(Stored dataset items)
════════════════
/-! # The scalar ALU: the words of its instructions, and what each writes to rd

Proofs for the statements about spec/40_alu.md. A statement's word is the word `encode` gives (`regWord_eq_r`,
`immWord_eq_i`), so it decodes by `decodeOfEncode`; what is left of each instruction is one lemma on the function of the
ALU it applies (`Alu.add_eq` to `Alu.sltu_eq`). -/

namespace Sys2Proof.Machine

open Sys2Proof.Spec

/-! ## The words of the R, I and U formats -/

theorem regWord_eq_r (f7 : BitVec 7) (rs2 rs1 : XReg) (f3 : BitVec 3) (rd : XReg) (opc : BitVec 7) :
    regWord f7.toNat rs2 rs1 f3.toNat rd opc.toNat = Format.r f7 rs2 rs1 f3 rd opc := by
  rw [regWord, ← Format.r_toNat, BitVec.ofNat_toNat, BitVec.setWidth_eq]

theorem immWord_eq_i (imm : BitVec 12) (rs1 : XReg) (f3 : BitVec 3) (rd : XReg) (opc : BitVec 7) :
    immWord imm.toNat rs1 f3.toNat rd opc.toNat = Format.i imm rs1 f3 rd opc := by
  rw [immWord, ← Format.i_toNat, BitVec.ofNat_toNat, BitVec.setWidth_eq]

theorem upperWord_eq_u (imm20 : BitVec 20) (rd : XReg) (opc : BitVec 7) :
    BitVec.ofNat 32 (imm20.toNat * 2 ^ 12 + rd.val * 2 ^ 7 + opc.toNat) = Format.u imm20 rd opc := by
  rw [← Format.u_toNat, BitVec.ofNat_toNat, BitVec.setWidth_eq]

/-! ## Instructions that write rd and advance the pc

In the lemmas on the two tables the instruction's own equations (its word, that it has one, its meaning) hold by
definition, so a use gives only the format's fields and why the ALU's value `v` is the statement's `v'`. -/

section completes

variable {i : Instr} {s : State} {rd rs1 rs2 : XReg} {v v' : Word}

theorem completes_of_encode {w : Word} (hw : encode i = w) (hi : i.wellFormed = true)
    (he : exec i s = .next (retireX s rd v)) (hv : v = v') : Completes w i s (retireX s rd v') :=
  ⟨hw ▸ decodeOfEncode i hi, hv ▸ he⟩

/-- An instruction of the R-table (R103, R140). -/
theorem completes_regWord (f7 : BitVec 7) (f3 : BitVec 3) (hv : v = v')
    (hw : encode i = Format.r f7 rs2 rs1 f3 rd 0x33#7 := by rfl) (hi : i.wellFormed = true := by rfl)
    (he : exec i s = .next (retireX s rd v) := by rfl) :
    Completes (regWord f7.toNat rs2 rs1 f3.toNat rd 0x33) i s (retireX s rd v') :=
  completes_of_encode (hw.trans (regWord_eq_r ..).symm) hi he hv

/-- An instruction of the I-table (R104, R160); `imm` is all of its immediate field. -/
theorem completes_immWord (imm : BitVec 12) (f3 : BitVec 3) {field : Nat} (hf : imm.toNat = field) (hv : v = v')
    (hw : encode i = Format.i imm rs1 f3 rd 0x13#7 := by rfl) (hi : i.wellFormed = true := by rfl)
    (he : exec i s = .next (retireX s rd v) := by rfl) :
    Completes (immWord field rs1 f3.toNat rd 0x13) i s (retireX s rd v') :=
  completes_of_encode (hw.trans (hf ▸ immWord_eq_i ..).symm) hi he hv

end completes

/-! ## The functions of the ALU in numbers -/

namespace Alu

variable (a b : Word)

/-- R141. -/
theorem add_eq : add a b = trunc32 (a.toInt + b.toInt) := by
  rw [add, trunc32, BitVec.ofInt_add, BitVec.ofInt_toInt, BitVec.ofInt_toInt]

/-- R142. -/
theorem sub_eq : sub a b = trunc32 (a.toInt - b.toInt) := by
  apply BitVec.eq_of_toInt_eq
  rw [sub, trunc32, BitVec.toInt_sub, BitVec.toInt_ofInt]

/-- R151. -/
theorem mul_eq : mul a b = trunc32 (a.toInt * b.toInt) := by
  rw [mul, trunc32, BitVec.ofInt_mul, BitVec.ofInt_toInt, BitVec.ofInt_toInt]

variable {a b} {n : Nat}

/-- R146. -/
theorem sll_eq (h : shiftCount b = n) : sll a b = trunc32 (a.toNat * 2 ^ n : Nat) := by
  apply BitVec.eq_of_toNat_eq
  rw [sll, h, trunc32, BitVec.ofInt_natCast, BitVec.toNat_shiftLeft, Nat.shiftLeft_eq, BitVec.toNat_ofNat]

/-- R147. -/
theorem srl_eq (h : shiftCount b = n) : srl a b = BitVec.ofNat 32 (a.toNat / 2 ^ n) := by
  rw [srl, h, ← Nat.shiftRight_eq_div_pow, ← BitVec.toNat_ushiftRight, BitVec.ofNat_toNat, BitVec.setWidth_eq]

/-- R148: the quotient is rounded down. -/
theorem sra_eq (h : shiftCount b = n) : sra a b = trunc32 (a.toInt / 2 ^ n) := by
  rw [sra, h, BitVec.sshiftRight, Int.shiftRight_eq_div_pow, Nat.cast_pow, Nat.cast_ofNat, trunc32]

/-- R149. -/
theorem slt_eq {k : Int} (h : b.toInt = k) : slt a b = if a.toInt < k then 1 else 0 := by
  simp [slt, BitVec.slt, h]

/-- R150. -/
theorem sltu_eq {k : Int} (h : (b.toNat : Int) = k) : sltu a b = if (a.toNat : Int) < k then 1 else 0 := by
  simp [sltu, BitVec.ult, ← h]

end Alu

/-! ## The second operand -/

theorem shiftCount_eq_mod (operand : Word) : shiftCount operand = operand.toNat % 32 := by
  simp [shiftCount]

theorem shiftCount_shamtOperand (shamt : BitVec 5) : shiftCount (shamtOperand shamt) = shamt.toNat := by
  rw [shiftCount_eq_mod, shamtOperand, BitVec.toNat_setWidth]
  omega

theorem extend12_toInt (imm : BitVec 12) : (extend12 imm).toInt = imm.toInt :=
  BitVec.toInt_signExtend_of_le (by decide)

/-- The sign-extended immediate as an unsigned number (R169). -/
theorem extend12_toNat (imm : BitVec 12) : ((extend12 imm).toNat : Int) = imm.toInt % 2 ^ 32 := by
  rw [extend12, BitVec.signExtend, BitVec.toNat_ofInt]
  omega

/-- R98. -/
theorem upperImmediate_eq (imm20 : BitVec 20) : upperImmediate imm20 = BitVec.ofNat 32 (imm20.toNat * 2 ^ 12) := by
  apply BitVec.eq_of_toNat_eq
  refine (append_toNat imm20 0#12).trans ?_
  rw [BitVec.toNat_ofNat, BitVec.toNat_ofNat]
  omega

/-! ## The register-register instructions -/

/-- Settles O1: sums and differences in numbers, the bitwise results bit by bit. -/
theorem registerAddSubLogicResult : Obligations.RegisterAddSubLogicResult := by
  intro rd rs1 rs2 s a b
  exact ⟨completes_regWord 0b0000000 0b000 (Alu.add_eq a b),
    completes_regWord 0b0100000 0b000 (Alu.sub_eq a b),
    ⟨Alu.xor a b, completes_regWord 0b0000000 0b100 rfl, fun _ => BitVec.getLsbD_xor⟩,
    ⟨Alu.or a b, completes_regWord 0b0000000 0b110 rfl, fun _ => BitVec.getLsbD_or⟩,
    ⟨Alu.and a b, completes_regWord 0b0000000 0b111 rfl, fun _ => BitVec.getLsbD_and⟩⟩

/-- Settles O2: the count is the low 5 bits of x[rs2]. -/
theorem registerShiftResult : Obligations.RegisterShiftResult := by
  intro rd rs1 rs2 s a n
  have hcount : shiftCount (s.readX rs2) = n := shiftCount_eq_mod _
  exact ⟨completes_regWord 0b0000000 0b001 (Alu.sll_eq hcount), completes_regWord 0b0000000 0b101 (Alu.srl_eq hcount),
    completes_regWord 0b0100000 0b101 (Alu.sra_eq hcount)⟩

/-- Settles O3: slt compares the registers' signed numbers, sltu their unsigned ones. -/
theorem registerCompareResult : Obligations.RegisterCompareResult := by
  intro rd rs1 rs2 s a b
  have hsltu : Alu.sltu a b = if a.toNat < b.toNat then 1 else 0 := by simpa using Alu.sltu_eq (a := a) (b := b) rfl
  exact ⟨completes_regWord 0b0000000 0b010 (Alu.slt_eq rfl), completes_regWord 0b0000000 0b011 hsltu⟩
════════════════
» WHAT YOU ARE ASKED TO DO:
Write out only the lines that run from the line containing "rw [← Format.u_toNat, BitVec.ofNat_toNat, BitVec.setWidth_eq]" through the line containing "(hw : encode i = Format.i", both included, exactly as they appear above.

» SOLUTION TO THE PROBLEM:
  rw [← Format.u_toNat, BitVec.ofNat_toNat, BitVec.setWidth_eq]

/-! ## Instructions that write rd and advance the pc

In the lemmas on the two tables the instruction's own equations (its word, that it has one, its meaning) hold by
definition, so a use gives only the format's fields and why the ALU's value `v` is the statement's `v'`. -/

section completes

variable {i : Instr} {s : State} {rd rs1 rs2 : XReg} {v v' : Word}

theorem completes_of_encode {w : Word} (hw : encode i = w) (hi : i.wellFormed = true)
    (he : exec i s = .next (retireX s rd v)) (hv : v = v') : Completes w i s (retireX s rd v') :=
  ⟨hw ▸ decodeOfEncode i hi, hv ▸ he⟩

/-- An instruction of the R-table (R103, R140). -/
theorem completes_regWord (f7 : BitVec 7) (f3 : BitVec 3) (hv : v = v')
    (hw : encode i = Format.r f7 rs2 rs1 f3 rd 0x33#7 := by rfl) (hi : i.wellFormed = true := by rfl)
    (he : exec i s = .next (retireX s rd v) := by rfl) :
    Completes (regWord f7.toNat rs2 rs1 f3.toNat rd 0x33) i s (retireX s rd v') :=
  completes_of_encode (hw.trans (regWord_eq_r ..).symm) hi he hv

/-- An instruction of the I-table (R104, R160); `imm` is all of its immediate field. -/
theorem completes_immWord (imm : BitVec 12) (f3 : BitVec 3) {field : Nat} (hf : imm.toNat = field) (hv : v = v')
    (hw : encode i = Format.i imm rs1 f3 rd 0x13#7 := by rfl) (hi : i.wellFormed = true := by rfl)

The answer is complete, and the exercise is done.